The problem: Take the lines below between the one holding "(s.setCa c).stale = s.stale := rfl" and the one holding "(s.setCa c).buffered = s.buffered := rfl", inclusive, and copy them exactly. Add nothing.

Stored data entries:
[Start of Attachment]

-- ==== Sys2Proof/Laws/State.lean ====
section
/-! SUPPORT. The fields of the state after each update: one lemma per field that an update leaves alone, and the value of
the one it changes. -/

namespace Sys2Proof.Machine

/-! ## General registers -/

/-- A register after a register write. -/
theorem State.reg_setReg (s : State) (r q : Reg) (v : Word) :
    (s.setReg r v).reg q = if q = r then v else s.reg q := by
  simp only [State.reg, State.setReg, Vector.getElem_set]
  by_cases h : q = r
  · simp [h]
  · have : r.toNat ≠ q.toNat := fun e => h (BitVec.eq_of_toNat_eq e.symm)
    simp [h, this]

@[simp] theorem State.reg_setReg_self (s : State) (r : Reg) (v : Word) : (s.setReg r v).reg r = v := by
  simp [State.reg_setReg]

@[simp] theorem State.reg_setReg_ne (s : State) (r q : Reg) (v : Word) (h : q ≠ r) :
    (s.setReg r v).reg q = s.reg q := by
  simp [State.reg_setReg, h]

/-! ## `setReg` -/

@[simp] theorem State.setReg_cr (s : State) (r : Reg) (v : Word) : (s.setReg r v).cr = s.cr := rfl
@[simp] theorem State.setReg_lr (s : State) (r : Reg) (v : Word) : (s.setReg r v).lr = s.lr := rfl
@[simp] theorem State.setReg_ctr (s : State) (r : Reg) (v : Word) : (s.setReg r v).ctr = s.ctr := rfl
@[simp] theorem State.setReg_xer (s : State) (r : Reg) (v : Word) : (s.setReg r v).xer = s.xer := rfl
@[simp] theorem State.setReg_pc (s : State) (r : Reg) (v : Word) : (s.setReg r v).pc = s.pc := rfl
@[simp] theorem State.setReg_msr (s : State) (r : Reg) (v : Word) : (s.setReg r v).msr = s.msr := rfl
@[simp] theorem State.setReg_reservation (s : State) (r : Reg) (v : Word) :
    (s.setReg r v).reservation = s.reservation := rfl
@[simp] theorem State.setReg_exc (s : State) (r : Reg) (v : Word) : (s.setReg r v).exc = s.exc := rfl
@[simp] theorem State.setReg_sys (s : State) (r : Reg) (v : Word) : (s.setReg r v).sys = s.sys := rfl
@[simp] theorem State.setReg_tmr (s : State) (r : Reg) (v : Word) : (s.setReg r v).tmr = s.tmr := rfl
@[simp] theorem State.setReg_mmu (s : State) (r : Reg) (v : Word) : (s.setReg r v).mmu = s.mmu := rfl
@[simp] theorem State.setReg_dbg (s : State) (r : Reg) (v : Word) : (s.setReg r v).dbg = s.dbg := rfl
@[simp] theorem State.setReg_psu (s : State) (r : Reg) (v : Word) : (s.setReg r v).psu = s.psu := rfl
@[simp] theorem State.setReg_once (s : State) (r : Reg) (v : Word) : (s.setReg r v).once = s.once := rfl
@[simp] theorem State.setReg_run (s : State) (r : Reg) (v : Word) : (s.setReg r v).run = s.run := rfl
@[simp] theorem State.setReg_runPrev (s : State) (r : Reg) (v : Word) : (s.setReg r v).runPrev = s.runPrev := rfl
@[simp] theorem State.setReg_haltWaiting (s : State) (r : Reg) (v : Word) :
    (s.setReg r v).haltWaiting = s.haltWaiting := rfl
@[simp] theorem State.setReg_mcpPending (s : State) (r : Reg) (v : Word) :
    (s.setReg r v).mcpPending = s.mcpPending := rfl
@[simp] theorem State.setReg_lateStore (s : State) (r : Reg) (v : Word) : (s.setReg r v).lateStore = s.lateStore := rfl
@[simp] theorem State.setReg_handlerFetch (s : State) (r : Reg) (v : Word) :
    (s.setReg r v).handlerFetch = s.handlerFetch := rfl
@[simp] theorem State.setReg_ffra (s : State) (r : Reg) (v : Word) : (s.setReg r v).ffra = s.ffra := rfl
@[simp] theorem State.setReg_resetOut (s : State) (r : Reg) (v : Word) : (s.setReg r v).resetOut = s.resetOut := rfl
@[simp] theorem State.setReg_resetReq (s : State) (r : Reg) (v : Word) : (s.setReg r v).resetReq = s.resetReq := rfl
@[simp] theorem State.setReg_mem (s : State) (r : Reg) (v : Word) : (s.setReg r v).mem = s.mem := rfl
@[simp] theorem State.setReg_stale (s : State) (r : Reg) (v : Word) : (s.setReg r v).stale = s.stale := rfl
@[simp] theorem State.setReg_buffered (s : State) (r : Reg) (v : Word) : (s.setReg r v).buffered = s.buffered := rfl
@[simp] theorem State.setReg_platform (s : State) (r : Reg) (v : Word) : (s.setReg r v).platform = s.platform := rfl
@[simp] theorem State.setReg_device (s : State) (r : Reg) (v : Word) : (s.setReg r v).device = s.device := rfl
@[simp] theorem State.setReg_pins (s : State) (r : Reg) (v : Word) : (s.setReg r v).pins = s.pins := rfl
@[simp] theorem State.setReg_sched (s : State) (r : Reg) (v : Word) : (s.setReg r v).sched = s.sched := rfl
@[simp] theorem State.setReg_ev (s : State) (r : Reg) (v : Word) : (s.setReg r v).ev = s.ev := rfl
@[simp] theorem State.setReg_lastPc (s : State) (r : Reg) (v : Word) : (s.setReg r v).lastPc = s.lastPc := rfl
@[simp] theorem State.setReg_free (s : State) (r : Reg) (v : Word) : (s.setReg r v).free = s.free := rfl

/-! ## `setCa` -/

@[simp] theorem State.setCa_gpr (s : State) (c : Bool) : (s.setCa c).gpr = s.gpr := rfl
@[simp] theorem State.setCa_cr (s : State) (c : Bool) : (s.setCa c).cr = s.cr := rfl
@[simp] theorem State.setCa_lr (s : State) (c : Bool) : (s.setCa c).lr = s.lr := rfl
@[simp] theorem State.setCa_ctr (s : State) (c : Bool) : (s.setCa c).ctr = s.ctr := rfl
@[simp] theorem State.setCa_pc (s : State) (c : Bool) : (s.setCa c).pc = s.pc := rfl
@[simp] theorem State.setCa_msr (s : State) (c : Bool) : (s.setCa c).msr = s.msr := rfl
@[simp] theorem State.setCa_reservation (s : State) (c : Bool) : (s.setCa c).reservation = s.reservation := rfl
@[simp] theorem State.setCa_exc (s : State) (c : Bool) : (s.setCa c).exc = s.exc := rfl
@[simp] theorem State.setCa_sys (s : State) (c : Bool) : (s.setCa c).sys = s.sys := rfl
@[simp] theorem State.setCa_tmr (s : State) (c : Bool) : (s.setCa c).tmr = s.tmr := rfl
@[simp] theorem State.setCa_mmu (s : State) (c : Bool) : (s.setCa c).mmu = s.mmu := rfl
@[simp] theorem State.setCa_dbg (s : State) (c : Bool) : (s.setCa c).dbg = s.dbg := rfl
@[simp] theorem State.setCa_psu (s : State) (c : Bool) : (s.setCa c).psu = s.psu := rfl
@[simp] theorem State.setCa_once (s : State) (c : Bool) : (s.setCa c).once = s.once := rfl
@[simp] theorem State.setCa_run (s : State) (c : Bool) : (s.setCa c).run = s.run := rfl
@[simp] theorem State.setCa_runPrev (s : State) (c : Bool) : (s.setCa c).runPrev = s.runPrev := rfl
@[simp] theorem State.setCa_haltWaiting (s : State) (c : Bool) : (s.setCa c).haltWaiting = s.haltWaiting := rfl
@[simp] theorem State.setCa_mcpPending (s : State) (c : Bool) : (s.setCa c).mcpPending = s.mcpPending := rfl
@[simp] theorem State.setCa_lateStore (s : State) (c : Bool) : (s.setCa c).lateStore = s.lateStore := rfl
@[simp] theorem State.setCa_handlerFetch (s : State) (c : Bool) : (s.setCa c).handlerFetch = s.handlerFetch := rfl
@[simp] theorem State.setCa_ffra (s : State) (c : Bool) : (s.setCa c).ffra = s.ffra := rfl
@[simp] theorem State.setCa_resetOut (s : State) (c : Bool) : (s.setCa c).resetOut = s.resetOut := rfl
@[simp] theorem State.setCa_resetReq (s : State) (c : Bool) : (s.setCa c).resetReq = s.resetReq := rfl
@[simp] theorem State.setCa_mem (s : State) (c : Bool) : (s.setCa c).mem = s.mem := rfl
@[simp] theorem State.setCa_stale (s : State) (c : Bool) : (s.setCa c).stale = s.stale := rfl
@[simp] theorem State.setCa_buffered (s : State) (c : Bool) : (s.setCa c).buffered = s.buffered := rfl
@[simp] theorem State.setCa_platform (s : State) (c : Bool) : (s.setCa c).platform = s.platform := rfl
@[simp] theorem State.setCa_device (s : State) (c : Bool) : (s.setCa c).device = s.device := rfl
@[simp] theorem State.setCa_pins (s : State) (c : Bool) : (s.setCa c).pins = s.pins := rfl
@[simp] theorem State.setCa_sched (s : State) (c : Bool) : (s.setCa c).sched = s.sched := rfl
@[simp] theorem State.setCa_ev (s : State) (c : Bool) : (s.setCa c).ev = s.ev := rfl
@[simp] theorem State.setCa_lastPc (s : State) (c : Bool) : (s.setCa c).lastPc = s.lastPc := rfl
@[simp] theorem State.setCa_free (s : State) (c : Bool) : (s.setCa c).free = s.free := rfl
@[simp] theorem State.setCa_reg (s : State) (c : Bool) (q : Reg) : (s.setCa c).reg q = s.reg q := rfl

/-! ## `setOv` -/

@[simp] theorem State.setOv_gpr (s : State) (c : Bool) : (s.setOv c).gpr = s.gpr := rfl
@[simp] theorem State.setOv_cr (s : State) (c : Bool) : (s.setOv c).cr = s.cr := rfl
@[simp] theorem State.setOv_lr (s : State) (c : Bool) : (s.setOv c).lr = s.lr := rfl
@[simp] theorem State.setOv_ctr (s : State) (c : Bool) : (s.setOv c).ctr = s.ctr := rfl
@[simp] theorem State.setOv_pc (s : State) (c : Bool) : (s.setOv c).pc = s.pc := rfl
@[simp] theorem State.setOv_msr (s : State) (c : Bool) : (s.setOv c).msr = s.msr := rfl
@[simp] theorem State.setOv_reservation (s : State) (c : Bool) : (s.setOv c).reservation = s.reservation := rfl
@[simp] theorem State.setOv_exc (s : State) (c : Bool) : (s.setOv c).exc = s.exc := rfl
@[simp] theorem State.setOv_sys (s : State) (c : Bool) : (s.setOv c).sys = s.sys := rfl
@[simp] theorem State.setOv_tmr (s : State) (c : Bool) : (s.setOv c).tmr = s.tmr := rfl
@[simp] theorem State.setOv_mmu (s : State) (c : Bool) : (s.setOv c).mmu = s.mmu := rfl
@[simp] theorem State.setOv_dbg (s : State) (c : Bool) : (s.setOv c).dbg = s.dbg := rfl
@[simp] theorem State.setOv_psu (s : State) (c : Bool) : (s.setOv c).psu = s.psu := rfl
@[simp] theorem State.setOv_once (s : State) (c : Bool) : (s.setOv c).once = s.once := rfl
@[simp] theorem State.setOv_run (s : State) (c : Bool) : (s.setOv c).run = s.run := rfl
@[simp] theorem State.setOv_runPrev (s : State) (c : Bool) : (s.setOv c).runPrev = s.runPrev := rfl
@[simp] theorem State.setOv_haltWaiting (s : State) (c : Bool) : (s.setOv c).haltWaiting = s.haltWaiting := rfl
@[simp] theorem State.setOv_mcpPending (s : State) (c : Bool) : (s.setOv c).mcpPending = s.mcpPending := rfl
@[simp] theorem State.setOv_lateStore (s : State) (c : Bool) : (s.setOv c).lateStore = s.lateStore := rfl
@[simp] theorem State.setOv_handlerFetch (s : State) (c : Bool) : (s.setOv c).handlerFetch = s.handlerFetch := rfl
@[simp] theorem State.setOv_ffra (s : State) (c : Bool) : (s.setOv c).ffra = s.ffra := rfl
@[simp] theorem State.setOv_resetOut (s : State) (c : Bool) : (s.setOv c).resetOut = s.resetOut := rfl
@[simp] theorem State.setOv_resetReq (s : State) (c : Bool) : (s.setOv c).resetReq = s.resetReq := rfl
@[simp] theorem State.setOv_mem (s : State) (c : Bool) : (s.setOv c).mem = s.mem := rfl
@[simp] theorem State.setOv_stale (s : State) (c : Bool) : (s.setOv c).stale = s.stale := rfl
@[simp] theorem State.setOv_buffered (s : State) (c : Bool) : (s.setOv c).buffered = s.buffered := rfl
@[simp] theorem State.setOv_platform (s : State) (c : Bool) : (s.setOv c).platform = s.platform := rfl
@[simp] theorem State.setOv_device (s : State) (c : Bool) : (s.setOv c).device = s.device := rfl
@[simp] theorem State.setOv_pins (s : State) (c : Bool) : (s.setOv c).pins = s.pins := rfl
@[simp] theorem State.setOv_sched (s : State) (c : Bool) : (s.setOv c).sched = s.sched := rfl
@[simp] theorem State.setOv_ev (s : State) (c : Bool) : (s.setOv c).ev = s.ev := rfl
@[simp] theorem State.setOv_lastPc (s : State) (c : Bool) : (s.setOv c).lastPc = s.lastPc := rfl
@[simp] theorem State.setOv_free (s : State) (c : Bool) : (s.setOv c).free = s.free := rfl
@[simp] theorem State.setOv_reg (s : State) (c : Bool) (q : Reg) : (s.setOv c).reg q = s.reg q := rfl

/-! ## `setCrField` -/

@[simp] theorem State.setCrField_gpr (s : State) (f : CrField) (v : BitVec 4) : (s.setCrField f v).gpr = s.gpr := rfl
@[simp] theorem State.setCrField_lr (s : State) (f : CrField) (v : BitVec 4) : (s.setCrField f v).lr = s.lr := rfl
@[simp] theorem State.setCrField_ctr (s : State) (f : CrField) (v : BitVec 4) : (s.setCrField f v).ctr = s.ctr := rfl
@[simp] theorem State.setCrField_xer (s : State) (f : CrField) (v : BitVec 4) : (s.setCrField f v).xer = s.xer := rfl
@[simp] theorem State.setCrField_pc (s : State) (f : CrField) (v : BitVec 4) : (s.setCrField f v).pc = s.pc := rfl
@[simp] theorem State.setCrField_msr (s : State) (f : CrField) (v : BitVec 4) : (s.setCrField f v).msr = s.msr := rfl
@[simp] theorem State.setCrField_reservation (s : State) (f : CrField) (v : BitVec 4) :
    (s.setCrField f v).reservation = s.reservation := rfl
@[simp] theorem State.setCrField_exc (s : State) (f : CrField) (v : BitVec 4) : (s.setCrField f v).exc = s.exc := rfl
@[simp] theorem State.setCrField_sys (s : State) (f : CrField) (v : BitVec 4) : (s.setCrField f v).sys = s.sys := rfl
@[simp] theorem State.setCrField_tmr (s : State) (f : CrField) (v : BitVec 4) : (s.setCrField f v).tmr = s.tmr := rfl
@[simp] theorem State.setCrField_mmu (s : State) (f : CrField) (v : BitVec 4) : (s.setCrField f v).mmu = s.mmu := rfl
@[simp] theorem State.setCrField_dbg (s : State) (f : CrField) (v : BitVec 4) : (s.setCrField f v).dbg = s.dbg := rfl
@[simp] theorem State.setCrField_psu (s : State) (f : CrField) (v : BitVec 4) : (s.setCrField f v).psu = s.psu := rfl
@[simp] theorem State.setCrField_once (s : State) (f : CrField) (v : BitVec 4) : (s.setCrField f v).once = s.once := rfl
@[simp] theorem State.setCrField_run (s : State) (f : CrField) (v : BitVec 4) : (s.setCrField f v).run = s.run := rfl
@[simp] theorem State.setCrField_runPrev (s : State) (f : CrField) (v : BitVec 4) :
    (s.setCrField f v).runPrev = s.runPrev := rfl
@[simp] theorem State.setCrField_haltWaiting (s : State) (f : CrField) (v : BitVec 4) :
    (s.setCrField f v).haltWaiting = s.haltWaiting := rfl
@[simp] theorem State.setCrField_mcpPending (s : State) (f : CrField) (v : BitVec 4) :
    (s.setCrField f v).mcpPending = s.mcpPending := rfl
@[simp] theorem State.setCrField_lateStore (s : State) (f : CrField) (v : BitVec 4) :
    (s.setCrField f v).lateStore = s.lateStore := rfl
@[simp] theorem State.setCrField_handlerFetch (s : State) (f : CrField) (v : BitVec 4) :
    (s.setCrField f v).handlerFetch = s.handlerFetch := rfl
@[simp] theorem State.setCrField_ffra (s : State) (f : CrField) (v : BitVec 4) : (s.setCrField f v).ffra = s.ffra := rfl
@[simp] theorem State.setCrField_resetOut (s : State) (f : CrField) (v : BitVec 4) :
    (s.setCrField f v).resetOut = s.resetOut := rfl
@[simp] theorem State.setCrField_resetReq (s : State) (f : CrField) (v : BitVec 4) :
    (s.setCrField f v).resetReq = s.resetReq := rfl
@[simp] theorem State.setCrField_mem (s : State) (f : CrField) (v : BitVec 4) : (s.setCrField f v).mem = s.mem := rfl
@[simp] theorem State.setCrField_stale (s : State) (f : CrField) (v : BitVec 4) :
    (s.setCrField f v).stale = s.stale := rfl
@[simp] theorem State.setCrField_buffered (s : State) (f : CrField) (v : BitVec 4) :
    (s.setCrField f v).buffered = s.buffered := rfl
@[simp] theorem State.setCrField_platform (s : State) (f : CrField) (v : BitVec 4) :
    (s.setCrField f v).platform = s.platform := rfl
@[simp] theorem State.setCrField_device (s : State) (f : CrField) (v : BitVec 4) :
    (s.setCrField f v).device = s.device := rfl
@[simp] theorem State.setCrField_pins (s : State) (f : CrField) (v : BitVec 4) : (s.setCrField f v).pins = s.pins := rfl
@[simp] theorem State.setCrField_sched (s : State) (f : CrField) (v : BitVec 4) :
    (s.setCrField f v).sched = s.sched := rfl
@[simp] theorem State.setCrField_ev (s : State) (f : CrField) (v : BitVec 4) : (s.setCrField f v).ev = s.ev := rfl
@[simp] theorem State.setCrField_lastPc (s : State) (f : CrField) (v : BitVec 4) :
    (s.setCrField f v).lastPc = s.lastPc := rfl
@[simp] theorem State.setCrField_free (s : State) (f : CrField) (v : BitVec 4) : (s.setCrField f v).free = s.free := rfl
@[simp] theorem State.setCrField_reg (s : State) (f : CrField) (v : BitVec 4) (q : Reg) :
    (s.setCrField f v).reg q = s.reg q := rfl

[End of Attachment]

Response area:
@[simp] theorem State.setCa_stale (s : State) (c : Bool) : (s.setCa c).stale = s.stale := rfl
@[simp] theorem State.setCa_buffered (s : State) (c : Bool) : (s.setCa c).buffered = s.buffered := rfl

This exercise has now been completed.